NCI Share: Must reduce NCI share in equity

Dr NCI (E) 15
Cr Div Declared 15

INTERCOMPANY INVENTORY
Any sales recognised within the group must be taken out. Sales made to outside
parties are correct. The cost of inventory recognised in the group must be that cost
that the group initially recognised it at when it first acquired co. S

Example: Parent acquires from a sub at a 20% discount. Usually achieves a gross
profit % of 50%.
In 2002: Co. S sold to co. P for R2400. Inventory on hand at end of year = 2400.
In 2003: Co. S sold to co. P for R3200. Inventory on hand at end of year = 1600.

Make selling price = 100


Therefore TP = 80.
Gross profit % = Profit/Sales.

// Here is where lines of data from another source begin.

-- ==== Sys2Proof/Machine/Codes.lean ====
section
/-! DEFINITION. Result codes (R78, R79, R185 to R191, R198) and halt causes (R80). The code of an
error the block can raise is that error being raised; every other code is what a reader makes of it
(log 11). -/

namespace Sys2Proof.Machine

/-- `Ok`: nothing is raised and LAST_ERROR keeps its value (R78, R141). -/
def execOk (s : State) : Host.Outcome State Fault Refusal :=
  .next (s.answer (.result .ok))

/-- Raises `SyncMessageFromUserCode`, recoverable (R186). -/
def execSyncMessageFromUserCode (s : State) : Host.Outcome State Fault Refusal :=
  .next (s.whenRunning fun s => (s.raise .syncMessageFromUserCode).answer (.result .syncMessageFromUserCode))

/-- Raises `InvalidNeighbor`, recoverable (R187). -/
def execInvalidNeighbor (s : State) : Host.Outcome State Fault Refusal :=
  .next (s.whenRunning fun s => (s.raise .invalidNeighbor).answer (.result .invalidNeighbor))

/-- Raises `TideFifoFull`, fatal (R188, R196). -/
def execTideFifoFull (s : State) : Host.Outcome State Fault Refusal :=
  .next (s.whenRunning fun s => s.raiseFatal .tideFifoFull)

/-- Raises `FrequencyControllerError`, recoverable (R189). -/
def execFrequencyControllerError (s : State) : Host.Outcome State Fault Refusal :=
  .next (s.whenRunning fun s => (s.raise .frequencyControllerError).answer (.result .frequencyControllerError))

/-- `DecodeError` is "not raised internally": it is the name a reader gets (R191, R79). -/
def execDecodeError (s : State) : Host.Outcome State Fault Refusal :=
  .next (s.answer (.result (ResultCode.ofCode 0x05)))

/-- Raises `TickOverrun`, fatal (R198, R196). -/
def execTickOverrun (s : State) : Host.Outcome State Fault Refusal :=
  .next (s.whenRunning fun s => s.raiseFatal .tickOverrun)

/-- A code 0x07 to 0xFF: a reader gets `DecodeError` (R79). -/
def execResultReserved (code : Nat) (s : State) : Host.Outcome State Fault Refusal :=
  .next (s.answer (.result (ResultCode.ofCode (BitVec.ofNat 8 code))))

/-- The halt cause `None`, as a reader of S8 gets it (R80). -/
def execHaltNone (s : State) : Host.Outcome State Fault Refusal :=
  .next (s.answer (.haltCause .none))

/-- The halt cause `TideFifoFull`, as a reader of S8 gets it (R80). -/
def execHaltTideFifoFull (s : State) : Host.Outcome State Fault Refusal :=
  .next (s.answer (.haltCause .tideFifoFull))

/-- The halt cause `TickOverrun`, as a reader of S8 gets it (R80). -/
def execHaltTickOverrun (s : State) : Host.Outcome State Fault Refusal :=
  .next (s.answer (.haltCause .tickOverrun))

end Sys2Proof.Machine
end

Therefore, ?/100 = 50. Therefore, profit = 50, therefore
CP= 50.
CP + Profit = Transfer Price + Profit = Selling Price
50 + 30 = 80 + 20 = 100.

x*what you want/what you have

Therefore, inventory in the group is overstated by 30%. (Want 50% have 80%).

2002: SP adj EP
O/B -
+ Purchases (sales) 2400 (2400) -
- C/B (2400) +900 2400*50/80 = (1500)
= COS (1500)

2002 PFJE:

Dr sales 2400
Cr Inventory 900
Cr COS 1500

2003: SP adj EP
O/B (900)
+ Purchases (sales) 3200 (3200) -
- C/B (1600) +600 1600*50/80 = (1000)
= COS (3500)

Dr RE 900
Dr Sales 3200
Cr Inventory 600
Cr COS 3500
Statement of Changes in Equity

Ordinary Retained Rev Total NCI Total


share earnings Surplus Equity
capital
Balance
Profit XX XX
OCI XX XX
= TCI
Share Issue XX
Share issue (XX)
costs
Dividends (XX) (XX)
Balance at
end

NCI Amount in Equity


Previous Balance
+ NCI share in group profit
- Dividends going to NCI
= Closing Balance

*Note: With an Associate – NO NCI!

NCI Share in Group Profit?


(S’s Profit + Any profit adjustments (NOT amortisation)) x %

Retained Earnings:
OB
+ Profit after tax to PEH
- Dividends (declared by parents)
= CB

Revaluation Surplus
All Reval’s of P + %PEH of POST ACQUISTION of S.
Inventory
Assets:
- Held for sale in the ordinary course of business, (FG) or
- In the process of production, (WIP) or
- Materials to be consumed in production process (Raw Materials)

Therefore, the balance of inventory = FG + WIP + Raw Materials

Measurement:
Lower of:
- Cost
- SP – costs to complete and sell
Dr COS
Cr Inventory

Costs of Inventories:
Costs to Purchase + Cost of Conversion + Other costs to bring to location and
condition

1. Costs to Purchase
- EXCLUDE discounts
- INCLUDE non-recoverable taxes
2. Cost of conversion
- Direct Labour (goes directly to WIP i.e allocated directly)
- VOH (Allocated based on actual production)
- FOH absorbed (Allocate using NORMAL capacity – whatever is not allocated
goes to COS).
3. Other costs

What is FOH?
- supervisor salary
-

Costs EXCLUDED from Inventory:


- Refundable taxes
- abnormal wastage
- storage costs after entire production process
- admin overheads
- selling costs
- discounts
Statement of Comprehensive Income
BY NATURE
Decrease in Inventory (FG, WIP) ( )
Expense all production costs (everything that goes into WIP)
- depreciation of factory (FULL amount, not allocated amount)
- ALL wages and salaries
- Raw Materials USED

*Put COS in your note disclosure

BY FUNCTION
Do not expense WIP costs explicitly. These will reflect automatically via COS.